Me gustaría olvidar, por un momento, el cómodo recurso a la interpretación sociológica. Ya sabemos que el paro genera delincuencia y que las drogas rematan la jugada. Quizá acabando con las "causas últimas" evitáramos de raíz cuanto hoy sucede, pero tal supuesto pienso que resulta utópico en nuestro trance actual. La cuestión, nada académica, que se plantea es la de la forma de poder evitarse no aquel penoso y lamentable mal último, sino estas sus patentes consecuencias. La verdad es que surge de inmediato una alternativa que debería llevarnos a la meditación ya que: o bien puede evitarse en unos amplios porcentajes el clima de deterioro de la convivencia dentro de los marcos legales y constitucionales, o tal cosa no resulta posible.

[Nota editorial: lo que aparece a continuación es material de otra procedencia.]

/-! ## `State.onHead` -/

@[simp] theorem State.onHead_pending (h : Nat) (f : Head → Head) : (s.onHead h f).pending = s.pending := rfl
@[simp] theorem State.onHead_held (h : Nat) (f : Head → Head) : (s.onHead h f).held = s.held := rfl
@[simp] theorem State.onHead_out (h : Nat) (f : Head → Head) : (s.onHead h f).out = s.out := rfl
@[simp] theorem State.onHead_free (h : Nat) (f : Head → Head) : (s.onHead h f).free = s.free := rfl
@[simp] theorem State.onHead_regs (h : Nat) (f : Head → Head) : (s.onHead h f).regs = s.regs := rfl
@[simp] theorem State.onHead_ctl (h : Nat) (f : Head → Head) : (s.onHead h f).ctl = s.ctl := rfl
@[simp] theorem State.onHead_ream (h : Nat) (f : Head → Head) : (s.onHead h f).ream = s.ream := rfl
@[simp] theorem State.onHead_qst (h : Nat) (f : Head → Head) : (s.onHead h f).qst = s.qst := rfl
@[simp] theorem State.onHead_lsa (h : Nat) (f : Head → Head) : (s.onHead h f).lsa = s.lsa := rfl
@[simp] theorem State.onHead_path (h : Nat) (f : Head → Head) : (s.onHead h f).path = s.path := rfl
@[simp] theorem State.onHead_mapping (h : Nat) (f : Head → Head) : (s.onHead h f).mapping = s.mapping := rfl
@[simp] theorem State.onHead_media (h : Nat) (f : Head → Head) : (s.onHead h f).media = s.media := rfl
@[simp] theorem State.onHead_dram (h : Nat) (f : Head → Head) : (s.onHead h f).dram = s.dram := rfl
@[simp] theorem State.onHead_pour (h : Nat) (f : Head → Head) : (s.onHead h f).pour = s.pour := rfl
@[simp] theorem State.onHead_sec (h : Nat) (f : Head → Head) : (s.onHead h f).sec = s.sec := rfl
@[simp] theorem State.onHead_bulk (h : Nat) (f : Head → Head) : (s.onHead h f).bulk = s.bulk := rfl
@[simp] theorem State.onHead_sensors (h : Nat) (f : Head → Head) : (s.onHead h f).sensors = s.sensors := rfl
@[simp] theorem State.onHead_minute (h : Nat) (f : Head → Head) : (s.onHead h f).minute = s.minute := rfl
@[simp] theorem State.onHead_engFaults (h : Nat) (f : Head → Head) : (s.onHead h f).engFaults = s.engFaults := rfl
@[simp] theorem State.onHead_pourFaults (h : Nat) (f : Head → Head) : (s.onHead h f).pourFaults = s.pourFaults := rfl
@[simp] theorem State.onHead_tlyCount (h : Nat) (f : Head → Head) : (s.onHead h f).tlyCount = s.tlyCount := rfl
@[simp] theorem State.onHead_tlyBuf (h : Nat) (f : Head → Head) : (s.onHead h f).tlyBuf = s.tlyBuf := rfl
@[simp] theorem State.onHead_test (h : Nat) (f : Head → Head) : (s.onHead h f).test = s.test := rfl
@[simp] theorem State.onHead_tap (h : Nat) (f : Head → Head) : (s.onHead h f).tap = s.tap := rfl
@[simp] theorem State.onHead_trst (h : Nat) (f : Head → Head) : (s.onHead h f).trst = s.trst := rfl
@[simp] theorem State.onHead_presented (h : Nat) (f : Head → Head) : (s.onHead h f).presented = s.presented := rfl
@[simp] theorem State.onHead_ports (h : Nat) (f : Head → Head) : (s.onHead h f).ports = s.ports := rfl
@[simp] theorem State.onHead_sram (h : Nat) (f : Head → Head) : (s.onHead h f).sram = s.sram := rfl
@[simp] theorem State.onHead_pm (h : Nat) (f : Head → Head) : (s.onHead h f).pm = s.pm := rfl

/-! ## `State.draw` -/

@[simp] theorem State.draw_pending : (s.draw).pending = s.pending := rfl
@[simp] theorem State.draw_held : (s.draw).held = s.held := rfl
@[simp] theorem State.draw_out : (s.draw).out = s.out := rfl
@[simp] theorem State.draw_regs : (s.draw).regs = s.regs := rfl
@[simp] theorem State.draw_ctl : (s.draw).ctl = s.ctl := rfl
@[simp] theorem State.draw_heads : (s.draw).heads = s.heads := rfl
@[simp] theorem State.draw_ream : (s.draw).ream = s.ream := rfl
@[simp] theorem State.draw_qst : (s.draw).qst = s.qst := rfl
@[simp] theorem State.draw_lsa : (s.draw).lsa = s.lsa := rfl
@[simp] theorem State.draw_path : (s.draw).path = s.path := rfl
@[simp] theorem State.draw_mapping : (s.draw).mapping = s.mapping := rfl
@[simp] theorem State.draw_media : (s.draw).media = s.media := rfl
@[simp] theorem State.draw_dram : (s.draw).dram = s.dram := rfl
@[simp] theorem State.draw_pour : (s.draw).pour = s.pour := rfl
@[simp] theorem State.draw_sec : (s.draw).sec = s.sec := rfl
@[simp] theorem State.draw_bulk : (s.draw).bulk = s.bulk := rfl
@[simp] theorem State.draw_sensors : (s.draw).sensors = s.sensors := rfl
@[simp] theorem State.draw_minute : (s.draw).minute = s.minute := rfl
@[simp] theorem State.draw_engFaults : (s.draw).engFaults = s.engFaults := rfl
@[simp] theorem State.draw_pourFaults : (s.draw).pourFaults = s.pourFaults := rfl
@[simp] theorem State.draw_tlyCount : (s.draw).tlyCount = s.tlyCount := rfl
@[simp] theorem State.draw_tlyBuf : (s.draw).tlyBuf = s.tlyBuf := rfl
@[simp] theorem State.draw_test : (s.draw).test = s.test := rfl
@[simp] theorem State.draw_tap : (s.draw).tap = s.tap := rfl
@[simp] theorem State.draw_trst : (s.draw).trst = s.trst := rfl
@[simp] theorem State.draw_presented : (s.draw).presented = s.presented := rfl
@[simp] theorem State.draw_ports : (s.draw).ports = s.ports := rfl
@[simp] theorem State.draw_sram : (s.draw).sram = s.sram := rfl
@[simp] theorem State.draw_pm : (s.draw).pm = s.pm := rfl

/-! ## `State.send` -/

@[simp] theorem State.send_pending (o : Out) : (s.send o).pending = s.pending := rfl
@[simp] theorem State.send_held (o : Out) : (s.send o).held = s.held := rfl
@[simp] theorem State.send_free (o : Out) : (s.send o).free = s.free := rfl
@[simp] theorem State.send_regs (o : Out) : (s.send o).regs = s.regs := rfl
@[simp] theorem State.send_ctl (o : Out) : (s.send o).ctl = s.ctl := rfl
@[simp] theorem State.send_heads (o : Out) : (s.send o).heads = s.heads := rfl
@[simp] theorem State.send_ream (o : Out) : (s.send o).ream = s.ream := rfl
@[simp] theorem State.send_qst (o : Out) : (s.send o).qst = s.qst := rfl
@[simp] theorem State.send_lsa (o : Out) : (s.send o).lsa = s.lsa := rfl
@[simp] theorem State.send_path (o : Out) : (s.send o).path = s.path := rfl
@[simp] theorem State.send_mapping (o : Out) : (s.send o).mapping = s.mapping := rfl
@[simp] theorem State.send_media (o : Out) : (s.send o).media = s.media := rfl
@[simp] theorem State.send_dram (o : Out) : (s.send o).dram = s.dram := rfl
@[simp] theorem State.send_pour (o : Out) : (s.send o).pour = s.pour := rfl
@[simp] theorem State.send_sec (o : Out) : (s.send o).sec = s.sec := rfl
@[simp] theorem State.send_bulk (o : Out) : (s.send o).bulk = s.bulk := rfl
@[simp] theorem State.send_sensors (o : Out) : (s.send o).sensors = s.sensors := rfl
@[simp] theorem State.send_minute (o : Out) : (s.send o).minute = s.minute := rfl
@[simp] theorem State.send_engFaults (o : Out) : (s.send o).engFaults = s.engFaults := rfl
@[simp] theorem State.send_pourFaults (o : Out) : (s.send o).pourFaults = s.pourFaults := rfl
@[simp] theorem State.send_tlyCount (o : Out) : (s.send o).tlyCount = s.tlyCount := rfl
@[simp] theorem State.send_tlyBuf (o : Out) : (s.send o).tlyBuf = s.tlyBuf := rfl
@[simp] theorem State.send_test (o : Out) : (s.send o).test = s.test := rfl
@[simp] theorem State.send_tap (o : Out) : (s.send o).tap = s.tap := rfl
@[simp] theorem State.send_trst (o : Out) : (s.send o).trst = s.trst := rfl
@[simp] theorem State.send_presented (o : Out) : (s.send o).presented = s.presented := rfl
@[simp] theorem State.send_ports (o : Out) : (s.send o).ports = s.ports := rfl
@[simp] theorem State.send_sram (o : Out) : (s.send o).sram = s.sram := rfl
@[simp] theorem State.send_pm (o : Out) : (s.send o).pm = s.pm := rfl

/-! ## `State.notify` -/

@[simp] theorem State.notify_pending (n : Nat) : (s.notify n).pending = s.pending := rfl
@[simp] theorem State.notify_held (n : Nat) : (s.notify n).held = s.held := rfl
@[simp] theorem State.notify_out (n : Nat) : (s.notify n).out = s.out := rfl
@[simp] theorem State.notify_free (n : Nat) : (s.notify n).free = s.free := rfl
@[simp] theorem State.notify_regs (n : Nat) : (s.notify n).regs = s.regs := rfl
@[simp] theorem State.notify_ctl (n : Nat) : (s.notify n).ctl = s.ctl := rfl
@[simp] theorem State.notify_heads (n : Nat) : (s.notify n).heads = s.heads := rfl
@[simp] theorem State.notify_ream (n : Nat) : (s.notify n).ream = s.ream := rfl
@[simp] theorem State.notify_qst (n : Nat) : (s.notify n).qst = s.qst := rfl
@[simp] theorem State.notify_lsa (n : Nat) : (s.notify n).lsa = s.lsa := rfl
@[simp] theorem State.notify_path (n : Nat) : (s.notify n).path = s.path := rfl
@[simp] theorem State.notify_mapping (n : Nat) : (s.notify n).mapping = s.mapping := rfl
@[simp] theorem State.notify_media (n : Nat) : (s.notify n).media = s.media := rfl
@[simp] theorem State.notify_dram (n : Nat) : (s.notify n).dram = s.dram := rfl
@[simp] theorem State.notify_pour (n : Nat) : (s.notify n).pour = s.pour := rfl
@[simp] theorem State.notify_sec (n : Nat) : (s.notify n).sec = s.sec := rfl
@[simp] theorem State.notify_bulk (n : Nat) : (s.notify n).bulk = s.bulk := rfl
@[simp] theorem State.notify_sensors (n : Nat) : (s.notify n).sensors = s.sensors := rfl
@[simp] theorem State.notify_minute (n : Nat) : (s.notify n).minute = s.minute := rfl
@[simp] theorem State.notify_engFaults (n : Nat) : (s.notify n).engFaults = s.engFaults := rfl
@[simp] theorem State.notify_pourFaults (n : Nat) : (s.notify n).pourFaults = s.pourFaults := rfl
@[simp] theorem State.notify_tlyCount (n : Nat) : (s.notify n).tlyCount = s.tlyCount := rfl
@[simp] theorem State.notify_tlyBuf (n : Nat) : (s.notify n).tlyBuf = s.tlyBuf := rfl
@[simp] theorem State.notify_test (n : Nat) : (s.notify n).test = s.test := rfl
@[simp] theorem State.notify_tap (n : Nat) : (s.notify n).tap = s.tap := rfl
@[simp] theorem State.notify_trst (n : Nat) : (s.notify n).trst = s.trst := rfl
@[simp] theorem State.notify_presented (n : Nat) : (s.notify n).presented = s.presented := rfl
@[simp] theorem State.notify_ports (n : Nat) : (s.notify n).ports = s.ports := rfl
@[simp] theorem State.notify_sram (n : Nat) : (s.notify n).sram = s.sram := rfl

@[simp] theorem State.draw_free : s.draw.free = s.free + 1 := rfl

@[simp] theorem State.send_out (o : Out) : (s.send o).out = o :: s.out := rfl

end Sys2Proof.Machine
end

Huelga mantener que la verdadera fuente de enfrentamiento político, esta vez entre constitucionalistas de izquierdas y derechas, al alimón y unidos, y partidarios del golpismo y la involución, descansa en gran medida en la respuesta que haya de darse al dilema. Estamos empeñados, todos los que creemos en las superiores virtudes de la Constitución, en la idea de que sí hay soluciones internas, pero, lamentablemente, no parecen brillar, con el fulgor que quisiéramos, las excelencias de los resultados. Aun cuando España esté aún lejos de la ley de la selva (tampoco sería admisible fingir lo contrario) hay síntomas evidentes de que resulta imprescindible arbitrar los medios para que, en la línea de la Constitución y sin salirse ni un ápice de cuanto allí se manda, se pueda mejorar el clima de la calle. No es preciso citar estadísticas, ni arbitrar encuestas. A veces basta con un pequeño ejercicio de fenomenología. El que sugiere, por ejemplo, el hecho de que un niño de 10 años mate a una muchacha porque no quiso darle un duro.